Le Conseil fédéral a confirmé cette pratique dans sa réponse à la question 22.7077. L'argument de l'égalité de traitement avancé par le Conseil fédéral (dans le cas d'une API faible pour l'entretien des contacts sociaux, la personne assurée a droit à un quart de l'API lors d'un séjour qui a pour but des mesures de réadaptation) ne convainc pas. La réduction de l'API dans le cas d'un séjour en home dont les coûts sont couverts par les parents de l'enfant n'est pas justifiée, puisque contrairement aux parents d'enfants placés dans une institution à titre de mesures de réadaptation, ces parents-là assument le total des coûts des soins et de la prise en charge. On ne peut donc en aucun cas parler d'égalité de traitement en la matière.
Les obstacles à l'utilisation d'offres destinées à décharger les parents, à l'image de cette réduction substantielle de l'API, devraient être supprimés. Ces offres soutiennent les parents d'enfants en situation de handicap dans la prise en charge et les soins exigeants dont ils doivent s'acquitter au quotidien, ménagent de l'espace et du temps pour se consacrer aux frères et soeurs de l'enfant concerné et sont extrêmement importantes pour éviter que ces personnes ne s'épuisent à la tâche. A long terme, cette aide permet également aux parents de conserver leur capacité de gain et d'éviter le placement des enfants en home ou hors du foyer familial de manière permanente.

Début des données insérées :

def svcZero (b : Bytes) (c : Chip) : Chip :=
  let k := byteN b 0
  let p := (c.weigh k).next
  let l := lastSecond c k
  if restless p l then svcAnswer c .busy else
  let z := satI 32 (meanCount (sumOf l) l.length)
  svcAnswer (onW c k (fun w => { w with staged := some { p with zAdj := z }, adjZero := true })) .ok (leI 4 z)

def execMetroSvcAdjZero (req : Bytes) : State → Host.Outcome State Fault Refusal :=
  runMetro (svc false (lay 1 fun b => [bLe b 0 7]) svcZero req)

def svcSpan (b : Bytes) (c : Chip) : Chip :=
  let k := byteN b 0
  let p := (c.weigh k).next
  let l := lastSecond c k
  if restless p l then svcAnswer c .busy else
  let s := Config.spanFor (ri b 4 4) (sumOf l) l.length p.zAdj p.kLin % 2 ^ 64
  svcAnswer (onW c k (fun w => { w with staged := some { p with kSpan := s }, adjSpan := true })) .ok (le 8 s)

def execMetroSvcAdjSpan (req : Bytes) : State → Host.Outcome State Fault Refusal :=
  runMetro (svc false (lay 8 fun b => [bLe b 0 7, rsv b 1 3]) svcSpan req)

/-- A static weighing over the last 1 s with the staged parameters. -/
def svcWeigh (b : Bytes) (c : Chip) : Chip :=
  let w := c.weigh (byteN b 0)
  let p := w.next
  let l := lastSecond c (byteN b 0)
  let z : Rat := if w.adjZero then p.zAdj else w.zero
  let mg := weighMass (sumOf l) l.length z p.kSpan p.kLin
  svcAnswer c .ok (leI 4 (satI 32 mg) ++ leI 4 (satI 32 (toScale mg p.e)) ++ leI 4 (satI 32 (spreadWhole (spanRange l) p.kSpan)))

def execMetroSvcWeigh (req : Bytes) : State → Host.Outcome State Fault Refusal :=
  runMetro (svc false (lay 1 fun b => [bLe b 0 7]) svcWeigh req)

/-- METRO_SVC_FW_LOAD: the signature, then the version (12 R386). -/
def svcFw (sigOk : Bool) (b : Bytes) (c : Chip) : Chip :=
  let v := Config.metroFwVersion b
  let older := v.1 < c.metro.fwMajor || (v.1 = c.metro.fwMajor && v.2 < c.metro.fwMinor)
  if !sigOk then svcAnswer c .checkFail
  else if older then svcAnswer c .notPermitted
  else svcAnswer (c.onMetro (fun m => { m with fwStaged := some (v.1, v.2, fit 8 (shake256 b 64)) })) .ok
    (le 2 v.1 ++ le 2 v.2)

def execMetroSvcFwLoad (req : Bytes) (sigOk : Bool) : State → Host.Outcome State Fault Refusal :=
  runMetro (svc true (fun _ => true) (svcFw sigOk) req)

def execMetroSvcDiscard (req : Bytes) : State → Host.Outcome State Fault Refusal :=
  runMetro (svc false layNone (fun _ c => svcAnswer (noStaged c) .ok) req)

/-! ### Brass and the stream (12 R380, R389) -/

/-- A record or batch record is held; beyond 4 096 records the oldest goes, counted where it is undelivered (12 R380). -/
def hold (c : Chip) (ring op number : Nat) (b : Bytes) : Chip :=
  c.onMlink (fun m =>
    let held := m.held ++ [(ring, op, number, b, false)]
    let recs := held.filter (fun h => h.1 = 28)
    if recs.length ≤ 4096 then { m with held := held } else
    match recs with
    | [] => { m with held := held }
    | o :: rest =>
      -- its batch record goes with the last of its records
      let low := (rest.head?.map (·.2.2.1)).getD 0
      { m with
        held := held.filter (fun h => if h.1 = 28 then h.2.2.1 ≠ o.2.2.1 else low ≤ h.2.2.1),
        recLost := if o.2.2.2.2 then m.recLost else inc m.recLost })

/-- The channels enabled in the metrology parameters as Brass's copy has them. -/
def enabledMask (c : Chip) : Nat := maskOf 8 (fun k => (vget c.mlink.copy.chan k).par.enable = 1)

/-- Duhorn reads the enabled channels: at image activation and at each METRO_STATE (12 R387). -/
def readEnabled (c : Chip) : Chip := c.onMlink (fun m => { m with enabled := enabledMask c })

/-- What the die sent arrives at Brass (12 R365, R380, R388); while the control die is held in reset it is lost. -/
def streamOpM (c : Chip) : Chip :=
  match c.mlink.stream with
  | [] => c
  | (kind, b) :: rest =>
    if c.sys.dev = .reset || c.sys.dev = .off then c.onMlink (fun m => { m with stream := rest }) else
    let c := c.onMlink (fun m => { m with stream := rest, heard := c.now, copy := c.metro })
    let c := if kind = 2 && ru b 0 2 = 0x0B01 then readEnabled c else c
    match kind with
    | 0 => hold c 28 0x0B10 (ru b 0 8) b
    | 1 => hold c 29 0x0B11 (ru b 16 8) b
    | 2 => enqueue c { ring := 29, opcode := ru b 0 2, cls := 3, payload := b, len := 16 }
    | _ => c

def execMetroStreamReceived : State → Host.Outcome State Fault Refusal := run streamOpM

/-- Nothing from the die for 100 ms: its state reads no contact (12 R389). -/
def execMetroSilent : State → Host.Outcome State Fault Refusal :=
  run fun c => (c.atTime (c.mlink.heard + 100000000)).onMlink (fun m => { m with copy := { m.copy with st := .noContact } })

/-- The die is silent (12 R389). -/
def metroGone (c : Chip) : Bool := c.mlink.copy.st = .noContact || decide (c.mlink.heard + 100000000 ≤ c.now)

/-! ### Host commands (12 R388, R389) -/

def bodyMetroStatus (_ : Req) (c : Chip) : Reply :=
  let m := c.mlink.copy
  let gone := metroGone c
  let full := m.audit.length = 8192
  let b := le 1 (if gone then 3 else m.st.code) ++ le 1 (enabledMask c) ++ le 1 c.cfg.weigh
    ++ le 1 (bits [m.sealLow, full]) ++ le 4 m.events ++ le 4 m.boots ++ le 4 m.nextRec ++ le 4 c.mlink.recLost ++ le 4 m.orphan
    ++ le 4 m.abandon
  if gone then { (answer c .timeout b) with named := true } else answer c .ok b

def execMetroGetStatus (q : Req) : State → Host.Outcome State Fault Refusal := host 0x0B01 32 layNone bodyMetroStatus q

/-- Age of an instant in seconds; of one that has not been, a free value (log 41). -/
def ageOf (c : Chip) (i : Nat) : Option Nat → Nat
  | some t => (c.now - t) / 1000000000
  | none => Config.freeNat c.free i % 4294967296

def bodyMetroChannel (q : Req) (c : Chip) : Reply :=
  let w := vget c.mlink.copy.chan (byteN q.payload 0)
  if metroGone c then refuse c .timeout else
  let free := w.zeroAt.isNone || w.chkAt.isNone
  let st := if w.par.enable ≠ 1 then 0 else if w.sigFault || w.chkFailed then 2 else 1
  answer (if free then takeFree c else c) .ok (le 1 st ++ le 1 (b2n w.win.isSome) ++ zeros 2 ++ le 4 w.par.max ++ le 4 w.par.min
    ++ le 4 w.par.e ++ le 4 (ageOf c 0 w.zeroAt) ++ le 4 (ageOf c 1 w.chkAt) ++ le 8 w.lastRec)

def execMetroGetChannel (q : Req) : State → Host.Outcome State Fault Refusal :=
  host 0x0B02 36 (lay 1 fun b => [bLe b 0 7]) bodyMetroChannel q

def bodyMetroIdent (_ : Req) (c : Chip) : Reply :=
  let m := c.mlink.copy
  if metroGone c then refuse c .timeout else
  answer c .ok ([0x43, 0x53, 0x54, 0x4E] ++ le 1 m.fwMajor ++ le 1 m.fwMinor ++ zeros 2 ++ fit 4 m.fwDigest ++ le 4 m.events)

def execMetroGetIdent (q : Req) : State → Host.Outcome State Fault Refusal := host 0x0B03 20 layNone bodyMetroIdent q

def bodyMetroAudit (q : Req) (c : Chip) : Reply :=
  match c.mlink.copy.audit[ru q.payload 0 2]? with
  | none => refuse c .badParam
  | some b => if metroGone c then refuse c .timeout else answer c .ok (fit 32 b)

def execMetroReadAudit (q : Req) : State → Host.Outcome State Fault Refusal :=
  host 0x0B04 36 (lay 2 fun b => [ru b 0 2 ≤ 8191]) bodyMetroAudit q

def bodyMetroPubkey (_ : Req) (c : Chip) : Reply :=
  if metroGone c then refuse c .timeout else answer c .ok (le 2 1793 ++ zeros 2 ++ fit 1793 Config.metroPubKey)

def execMetroGetPubkey (q : Req) : State → Host.Outcome State Fault Refusal := host 0x0B05 1801 layNone bodyMetroPubkey q

/-- METRO_RESEND: the records from the first named on, with their batch records, are delivered again. -/
def bodyMetroResend (q : Req) (c : Chip) : Reply :=
  let first := ru q.payload 0 8
  let held := c.mlink.held
  if metroGone c then refuse c .timeout
  else if !held.any (fun h => h.1 = 28 && h.2.2.1 = first) then refuse c .noResource
  else
    let n := (held.filter (fun h => h.1 = 28 && first ≤ h.2.2.1)).length
    answer (c.onMlink (fun m => { m with
      held := m.held.map (fun h => if first ≤ h.2.2.1 then (h.1, h.2.1, h.2.2.1, h.2.2.2.1, false) else h) })) .ok (le 4 n)

def execMetroResend (q : Req) : State → Host.Outcome State Fault Refusal :=
  host 0x0B06 8 (fun b => b.length = 8) bodyMetroResend q

end Sys2Proof.Machine
end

Comme l'indique lui-même le Conseil fédéral dans ses explications relatives à l'ordonnance, les coûts supplémentaires sont supportables. Pour les familles concernées en revanche, les offres visant à décharger les proches aidants et l'allocation pour impotent ont une grande importance, de sorte que l'API devrait être versée sans réduction, lors de séjours en home financés par les parents des enfants concernés.
Antrag des Bundesrates
Le Conseil fédéral propose d'accepter la motion.
Stellungnahme des Bundesrates
Le Conseil fédéral propose d'accepter la motion.